Recently I made a piece with oF wherein I controlled a webcam’s image with five different delay sizes using a MIDI violin in realtime. I asked a lot of questions here and you were all of great help. It was a difficult problem, but I was able to do it using ofxTurboJpeg, recommended by @zach , and PureData for the audio, linking the two via OSC.
Aside from the delay, the only effect I used was a blur shader, applied to each of the five images individually.
I’m very happy with how it turned out. However, I’ve hit a technical wall, with it only running at a stable 20FPS on my computer. Trying to do anything else with it in the future will be difficult without further lowering the framerate.
So one idea is to handle the video delay buffers with external hardware to take some of the burden off of my computer.
@fresla , you’ve encouraged me to try using regular video cameras (ie. not webcams) with Black Magic Hyperdecks for the delay. I guess I’d need more than the two recorders you mentioned in your post to realize multiple delays at once?
Another idea is to start learning Rasberry Pi and hook up cameras into that to handle the delay. It might take more time to get working, but I’d acquire a new skill that and the devices would be more customizable.
However, I just now tested the performance of my app to estimate how it would perform if I were to handle the delays with external hardware…
I turned off the recording of JPEGs, so now it’s only loading pre-recorded ones. I also removed the webcam from the code. The resulting highest stable fps is: 25fps with 5 images drawn at once, a modest five frame improvement.
Loading the JPEGs but not applying the blur and not drawing them gives a result of 45fps.
So the question is: Would bringing in 5 pre-delayed images via capture card make the project run substantially faster than using ofxTurboJpeg on my computer?
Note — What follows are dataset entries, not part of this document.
-- ==== Sys2Proof/Tests/Slice0.lean ====
section
/-! SUPPORT. Tests: the ill-formed terms that each check of WellFormed refuses, the spec's worked examples, and, for every statement with
hypotheses, a state and operands that meet them all. -/

section

set_option linter.unusedVariables false
set_option Elab.async false

open Sys2Proof Sys2Proof.Machine

/-! ## Machines for the witnesses -/

/-- A machine whose start has completed. -/
def readyMach : Mach := machReset.setFlag pgPwr Pwr.READY true

/-- A machine whose Fid peer 0 is joined under epoch 7, and may write; a frame of the body VLAN, and the head of a message of that peer. -/
def fidMach : Mach :=
  let m := ((readyMach.setReg pgEth Eth.IP.off 1).setSt pgFid 2).setSt pgEth 2 |>.setFld pgEth Eth.EN 63
  let m := m.modUnit pgFid fun u => { u with enabled := true }
  let m := { m with locker := { m.locker with slots := [(0, ⟨0x10000001, [1], []⟩)] }, fid := { m.fid with epoch := 9 } }
  m.setPeer 0 { peerReset with ctl := 0xC0000000, pstate := 2, epoch := 7 }
def bodyFrame (port : Nat) : EthFrame := ⟨port, machReset.fld pgEth Eth.BODY_VID, 6, false, 100, 1, 2, none⟩
def fidHead : FidHead := ⟨bodyFrame 4, 0x4644, 1, machReset.fld pgDev Dev.DEVNUM, true, 7, 1⟩

/-- A module with a key for its Splice link, a Lead of a formed pair, and its Second. -/
def linkMach : Mach :=
  let m := readyMach.setFld pgSplice Splice.SLOT 1
  { m with locker := { m.locker with slots := [(1, ⟨0x10000002, [1], []⟩)] } }
def leadMach : Mach := (linkMach.setFld pgSplice Splice.PSTATE 2).setFld pgSplice Splice.ROLE 1
def secondMach : Mach := (linkMach.setFld pgSplice Splice.PSTATE 2).setFld pgSplice Splice.ROLE 2

/-- A machine in PREPARE, one in Watch whose main domain is off, and one with a node in the ring. -/
def prepMach : Mach := readyMach.setFld pgPwr Pwr.PSTATE 2
def watchMach : Mach := { machReset with mainOff := true, pwr := { machReset.pwr with asleep := 1 } }
def ringMach : Mach := readyMach.setFld pgPwr Pwr.NMSTATE 2

/-- A machine whose core S3 runs with address registers in local data memory; one with a frame on its call stack; one with a vector pending. -/
def runMach : Mach := (readyMach.setFld pgStrand (Strandctl.C_STATE 3) 2).setCore 3
  { coreReset with
    pc := 0x10, a := [(1, 0x10010#32), (2, 0x10020#32)], mm := [(1, 4#32)], dsp := 0x18000#32, status := 0x20#32, p := 0x29
    g := [(3, 8#32), (4, 0x12345678#32), (5, 0xFFFF8105#32), (6, 0x7FFF0A03#32)], acc := [(0, 5#72), (1, 0x800000000000000001#72)]
    view := [(1, 0x123456789ABCDEF012#72)] }
  |>.setFld pgStrand (Strandctl.C_DSTK_LO 3) 0x10000 |>.setFld pgStrand (Strandctl.C_DSTK_HI 3) 0x1C000
def frameMach : Mach := runMach.modCore 3 fun k => { k with frames := [⟨0x100, 0, 0⟩] }
def irqMach : Mach := (((runMach.setFld pgStrand (Strandctl.C_IRQ_EN 3) 8).setFld pgStrand (Strandctl.C_IRQ_PEND 3) 8).modCore 3
  fun k => { k with status := 1 })

/-- A signed image for core S2 (R386, R387), as nonzero bytes of the application flash, and a machine whose slot 1 holds its public key. -/
def imageBytes : List Nat :=
  [74, 86, 65, 80, 1, 0, 2, 0, 1, 0, 0, 0, 4, 0, 0, 0, 0, 0, 0, 0, 0, 0, 0, 0, 0, 0,
    0, 0, 0, 0, 0, 0, 0, 0, 1, 0, 0, 192, 1, 0, 0, 0, 0, 0, 1, 0, 0, 0, 228, 118, 115, 128,
    235, 94, 47, 192, 70, 188, 226, 139, 139, 42, 48, 200, 28, 115, 59, 225, 165, 98, 3, 205, 148, 153, 6, 96, 134, 97,
    127, 108, 251, 224, 203, 225, 28, 224, 192, 139, 65, 97, 152, 252, 145, 239, 229, 28, 31, 218, 47, 251, 67, 79, 59, 158,
    18, 213, 14, 121, 164, 135, 93, 31, 251, 224, 203, 225, 28, 224, 192, 139, 65, 97, 152, 252, 145, 239, 229, 28, 31, 218,
    47, 251, 67, 79, 59, 158, 18, 213, 14, 121, 164, 135, 93, 31, 0, 0, 0, 0, 0, 0, 0, 0, 0, 0, 0, 0,
    0, 0, 0, 0, 0, 0, 0, 0, 0, 0, 0, 0, 0, 0, 0, 0, 0, 0, 0, 0, 0, 0, 0, 0, 0, 0,
    0, 0, 0, 0, 0, 0, 0, 0, 0, 0, 0, 0, 0, 0, 0, 0, 0, 0, 0, 0, 0, 0, 0, 0, 0, 0,
    0, 0, 0, 0, 0, 0, 0, 0, 0, 0, 0, 0, 0, 0, 0, 0, 0, 0, 0, 0, 0, 0, 0, 0, 0, 0,
    0, 0, 0, 0, 0, 0, 0, 0, 0, 0, 0, 0, 0, 0, 0, 0, 0, 0, 0, 0, 0, 0, 0, 0, 0, 192]
def imageMem : Memory := (imageBytes.zip (List.range 260)).filterMap fun q =>
  if q.1 = 0 then none else some (0x40B00000 + q.2, BitVec.ofNat 8 q.1)
def imagePub : List Nat :=
  [252, 41, 24, 89, 188, 155, 141, 130, 131, 8, 72, 0, 40, 238, 233, 138, 147, 209, 190, 115, 107, 67, 193, 75, 197, 199, 37, 108, 111, 193, 17, 217,
    166, 99, 62, 64, 82, 97, 93, 224, 25, 202, 142, 54, 126, 136, 76, 166, 218, 75, 66, 222, 220, 199, 12, 224, 68, 248, 168, 181, 45, 172, 144, 87]
def imageMach : Mach :=
  let m := readyMach.setFld pgStrand (Strandctl.C_STATE 2) 1
  { m with locker := { m.locker with slots := [(1, ⟨0x40000040#32, [], imagePub⟩)] } }

/-- A machine whose chain 0 sends, with a return wire. -/
def chainMach : Mach := (readyMach.setFlag 0xD8 Msg.RETURN true |>.setFld 0xD8 Msg.NODES 1).setSt 0xD8 2

def tokenMach : Mach :=
  (({ machReset with
      tether := { machReset.tether with round := 1, chal := List.replicate 8 7, tokens := [(15, ⟨5, true, 0⟩)] }
      locker := { machReset.locker with slots := [(3, ⟨0x20000004, List.replicate 32 1, []⟩)] } } : Mach).setFld pgTether Tether.ZONE 63).setFld
    pgTether Tether.TOKSLOT 3
def wonMach : Mach :=
  { tokenMach.setFlag pgTether Tether.REQ true with tether := { machReset.tether with round := 1, slots := [(15, 1, 5)] } }

/-! ## WellFormed refuses -/

theorem test_refuses_shadow : wellFormed (.shadowWrite (.core 0) 0x20 0 0) = false := by decide +kernel
theorem test_refuses_stray : wellFormed (.strayWrite (.core 0) 0x20 0 0) = false := by decide +kernel
theorem test_refuses_window : wellFormed (.bightWindowWrite (.core 0) 0 0x3C0 0) = false := by decide +kernel
theorem test_refuses_short_circuit : wellFormed (.shortCircuit 0x100 0) = false := by decide +kernel
theorem test_refuses_div_choice : wellFormed (.divChoice 0xA0) = false := by decide +kernel
theorem test_refuses_samples : wellFormed (.snapshotComplete [1]) = false := by decide +kernel
theorem test_refuses_reply : wellFormed (.echo 0 false 0 0 [⟨1024, false, 0, [], 0⟩]) = false := by decide +kernel
theorem test_refuses_node : wellFormed (.enumComplete 0 [⟨0, 0, 0, [(0, 0), (0, 0), (0, 0), (0, 0), (0, 0)], 0⟩] [] []) = false := by decide +kernel
theorem test_refuses_turns : wellFormed (.enumComplete 0 [] [[], [], [], [], [], [], []] []) = false := by decide +kernel
theorem test_refuses_scan : wellFormed (.touchScan []) = false := by decide +kernel
theorem test_refuses_frame : wellFormed (.canFrameReceived 0 ⟨false, false, false, 2048, 0, []⟩) = false := by decide +kernel
theorem test_refuses_data : wellFormed (.canFrameReceived 0 ⟨false, false, false, 1, 8, [0, 0, 0, 0, 0, 0, 0, 0, 0]⟩) = false := by decide +kernel
theorem test_refuses_lin : wellFormed (.linSlot 0 0 1 [0, 0, 0, 0, 0, 0, 0, 0, 0] 0) = false := by decide +kernel
theorem test_refuses_ptp : wellFormed (.ptpSync 6 0 0 0 0 false) = false := by decide +kernel
theorem test_refuses_pd : wellFormed (.pdFrameReceived [] ⟨⟨0, 0, 0, false, 0, 0, 0, none⟩, true, 0, 0, 0, 2 ^ 32, []⟩) = false := by decide +kernel
theorem test_refuses_items :
    wellFormed (.fidRead 0 ⟨⟨0, 0, 0, false, 0, 0, 0, none⟩, 0x4644, 1, 0, true, 1, 1⟩ (List.replicate 65 (0, 0))) = false := by decide +kernel
theorem test_refuses_hello : wellFormed (.spliceHello true 0 65536 0 0 []) = false := by decide +kernel
theorem test_refuses_edge : wellFormed (.edge true 0 ⟨65536, .snub, 0, 0⟩) = false := by decide +kernel
theorem test_refuses_ring : wellFormed (.nmMessage ⟨48, 0, false, false, 0, 0⟩) = false := by decide +kernel
theorem test_refuses_config : wellFormed (.watchdog 101 (some [(0x20, 0x41, 0)])) = false := by decide +kernel
theorem test_refuses_wake : wellFormed (.wake 0 [(0, [])]) = false := by decide +kernel

/-! ## The spec's worked examples -/

/-- ch. 3, the compressor contactor: at POS 0x04D23A00, 50 Hz and a delay of 18,000 µs the Mark is armed at 0x04D3199A (R117); TARGET is 0. -/
theorem test_point_on_wave : powPosition 0x04D23A00 0 18000 0x320000 = 0x04D3199A#32 := by decide +kernel

/-- ch. 17, the door release: its two entries have home slot 0x0832 (R439). -/
theorem test_home_slot : homeSlot 2 0x836 0 = 0x832 := by decide +kernel

/-- ch. 15, the FIR: the MACD body and its REP prefix (R371, R398, R404). -/
theorem test_macd_word : decFull 0xA0580010 = .ok ⟨2, 0, .macd 0 false false 0 1⟩ := by decide +kernel
theorem test_rep_word : decFull 0xC0400010 = .ok ⟨4, 0, .rep 16⟩ := by decide +kernel

/-- ch. 15, the FIR: the modulo pointer steps from 0x1041E to the buffer's base, and the FFT's bit-reversed one from x[0] to x[2048] and on to
x[1024], each 2 bytes (R375). -/
theorem test_modulo : addrNext 0x1041E 2 32 0 = 0x10400#32 := by decide +kernel
theorem test_bit_reversed : addrNext 0x20100000 2 0 0xAC = 0x20101000#32 ∧ addrNext 0x20101000 2 0 0xAC = 0x20100800#32 := by decide +kernel

/-- ch. 7, night dimming: G at both ends, and the levels in force at turns 115, 116 and 200 (R221). -/
theorem test_ease_ends : easeG 655360 = 1261568 ∧ easeG 13107 = 891288 := by decide +kernel
theorem test_ease_levels : [4600, 4640, 8000].map (Ease.level ⟨655360, 13107, 8000, 2, 0⟩) = [65618, 64653, 13107] := by decide +kernel

/-- ch. 5, the loose terminal: 0, 3.0, 3.5 and 1.0 baselines over the threshold, in Q8.8 (R164). -/
theorem test_arc_excess : [arcX 400 240 8 4, arcX 480 96 8 4, arcX 352 64 8 4, arcX 144 48 8 4] = [0, 768, 896, 256] := by decide +kernel

/-- ch. 2, the saloon: two RAT pages join Bight 0x2000, that Bight joins 0x2001, and closing the cycle is refused with REASON 4 (R79, R82). -/
def saloonMach : Mach :=
  let w := fun (m : Mach) (n : Nat) (v : Word) => m.pageWrite (.core 0) n 0x024 v
  w (w (w readyMach 0xC0 0x2000) 0xC1 0x2000) 0x2000 0x2001
theorem test_bight_members : (saloonMach.pageRead 0x2000 Bight.MEMBERS.off).1 = 0x00180002#32 := by decide +kernel
theorem test_bight_cycle :
    ((saloonMach.pageWrite (.core 0) 0x2001 0x024 0x2000).pageRead 0x2001 Hdr.REASON.off).1 = 0x00004024#32 := by decide +kernel

/-- ch. 12, the halt loop: after its filter the low level sets HALT in LAY (R338). -/
theorem test_halt :
    ((((readyMach.setFld pgLay Lay.HALT_FLT 200).haltInput 0).halt 200).reg pgLay Hdr.FAULT_SET.off).getLsbD 0 = true := by decide +kernel

/-- The step takes the command at the front of its queue. -/
theorem test_step_front : (step { State.reset with pending := [.setpos (.core 0) 0 5] }) = exec (.setpos (.core 0) 0 5) State.reset := by rfl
Also, would such a performance improvement hold true even if using a laptop, which would require a USB-HDMI adapter? (in that case, I could try to send a 4k image into oF and then divide it up there)
I was recently reading about Nam June Paik and Abe Shuya’s Video Synthesizer that they made in the 60’s that processed seven videos inputs at once… of course, it was a gigantic device, but it made me more cognizant of how powerful specialized hardware can be compared to even today’s standard laptops. Just eager for advice on what hardware is best to combine with oF’s powerful creative toolkit.